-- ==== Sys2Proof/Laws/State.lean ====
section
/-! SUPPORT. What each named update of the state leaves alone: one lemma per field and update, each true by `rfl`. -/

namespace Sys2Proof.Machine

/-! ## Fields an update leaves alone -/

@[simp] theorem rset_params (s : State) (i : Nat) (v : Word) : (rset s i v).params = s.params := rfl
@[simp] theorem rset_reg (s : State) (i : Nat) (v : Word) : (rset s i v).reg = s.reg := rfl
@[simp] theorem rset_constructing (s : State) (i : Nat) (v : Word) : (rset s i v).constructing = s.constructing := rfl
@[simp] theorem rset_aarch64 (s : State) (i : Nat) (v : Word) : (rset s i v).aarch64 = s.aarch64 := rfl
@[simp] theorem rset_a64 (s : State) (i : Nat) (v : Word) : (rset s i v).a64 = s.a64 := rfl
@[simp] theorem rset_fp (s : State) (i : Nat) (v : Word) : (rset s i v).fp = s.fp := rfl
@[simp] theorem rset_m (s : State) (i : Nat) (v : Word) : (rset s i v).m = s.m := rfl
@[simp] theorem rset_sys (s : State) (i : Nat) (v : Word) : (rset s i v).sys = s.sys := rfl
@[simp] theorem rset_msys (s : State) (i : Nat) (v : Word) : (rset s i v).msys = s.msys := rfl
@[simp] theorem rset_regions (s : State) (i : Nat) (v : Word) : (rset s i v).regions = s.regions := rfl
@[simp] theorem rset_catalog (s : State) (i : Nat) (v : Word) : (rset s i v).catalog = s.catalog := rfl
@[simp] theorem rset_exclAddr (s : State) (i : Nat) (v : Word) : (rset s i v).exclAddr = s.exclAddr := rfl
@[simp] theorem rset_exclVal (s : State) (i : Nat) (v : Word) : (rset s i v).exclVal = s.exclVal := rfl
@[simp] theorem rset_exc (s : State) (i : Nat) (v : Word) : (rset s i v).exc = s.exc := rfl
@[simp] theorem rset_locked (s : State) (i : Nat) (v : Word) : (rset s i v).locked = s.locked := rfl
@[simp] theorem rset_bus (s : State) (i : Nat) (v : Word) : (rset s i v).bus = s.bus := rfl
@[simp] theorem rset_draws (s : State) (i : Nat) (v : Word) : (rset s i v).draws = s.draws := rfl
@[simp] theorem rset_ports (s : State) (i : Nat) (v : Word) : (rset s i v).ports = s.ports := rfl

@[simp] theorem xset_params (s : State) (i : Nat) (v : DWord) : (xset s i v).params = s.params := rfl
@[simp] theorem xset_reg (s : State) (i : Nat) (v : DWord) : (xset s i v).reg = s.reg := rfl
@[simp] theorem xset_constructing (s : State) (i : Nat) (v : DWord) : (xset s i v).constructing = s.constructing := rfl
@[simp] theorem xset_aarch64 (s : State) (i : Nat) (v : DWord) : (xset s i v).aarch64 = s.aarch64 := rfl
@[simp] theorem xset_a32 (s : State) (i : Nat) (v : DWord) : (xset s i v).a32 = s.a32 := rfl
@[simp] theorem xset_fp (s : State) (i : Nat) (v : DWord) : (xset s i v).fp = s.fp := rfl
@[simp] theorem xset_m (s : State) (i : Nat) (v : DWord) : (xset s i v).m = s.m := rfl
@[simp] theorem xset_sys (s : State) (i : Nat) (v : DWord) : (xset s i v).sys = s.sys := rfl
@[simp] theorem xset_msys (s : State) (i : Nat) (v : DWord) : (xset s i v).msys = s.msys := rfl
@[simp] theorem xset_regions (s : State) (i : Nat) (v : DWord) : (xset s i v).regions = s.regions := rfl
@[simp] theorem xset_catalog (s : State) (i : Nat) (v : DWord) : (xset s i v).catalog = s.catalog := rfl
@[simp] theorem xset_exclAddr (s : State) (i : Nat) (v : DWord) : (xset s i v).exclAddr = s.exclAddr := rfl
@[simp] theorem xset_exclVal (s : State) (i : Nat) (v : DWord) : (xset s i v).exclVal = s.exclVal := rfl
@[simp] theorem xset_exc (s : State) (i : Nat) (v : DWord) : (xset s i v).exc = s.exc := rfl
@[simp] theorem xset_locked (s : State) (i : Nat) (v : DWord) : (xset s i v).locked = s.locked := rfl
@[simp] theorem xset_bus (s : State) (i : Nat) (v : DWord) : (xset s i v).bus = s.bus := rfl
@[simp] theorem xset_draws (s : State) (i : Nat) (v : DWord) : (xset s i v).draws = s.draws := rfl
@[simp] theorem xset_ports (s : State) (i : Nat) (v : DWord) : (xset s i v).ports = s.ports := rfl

About this exercise: Word for word, restate the lines of the listing above starting at the line with "(rset s i v).m = s.m := rfl" and ending at the line with "(rset s i v).sys = s.sys := rfl", and nothing outside them.

Worked solution:
@[simp] theorem rset_m (s : State) (i : Nat) (v : Word) : (rset s i v).m = s.m := rfl
@[simp] theorem rset_sys (s : State) (i : Nat) (v : Word) : (rset s i v).sys = s.sys := rfl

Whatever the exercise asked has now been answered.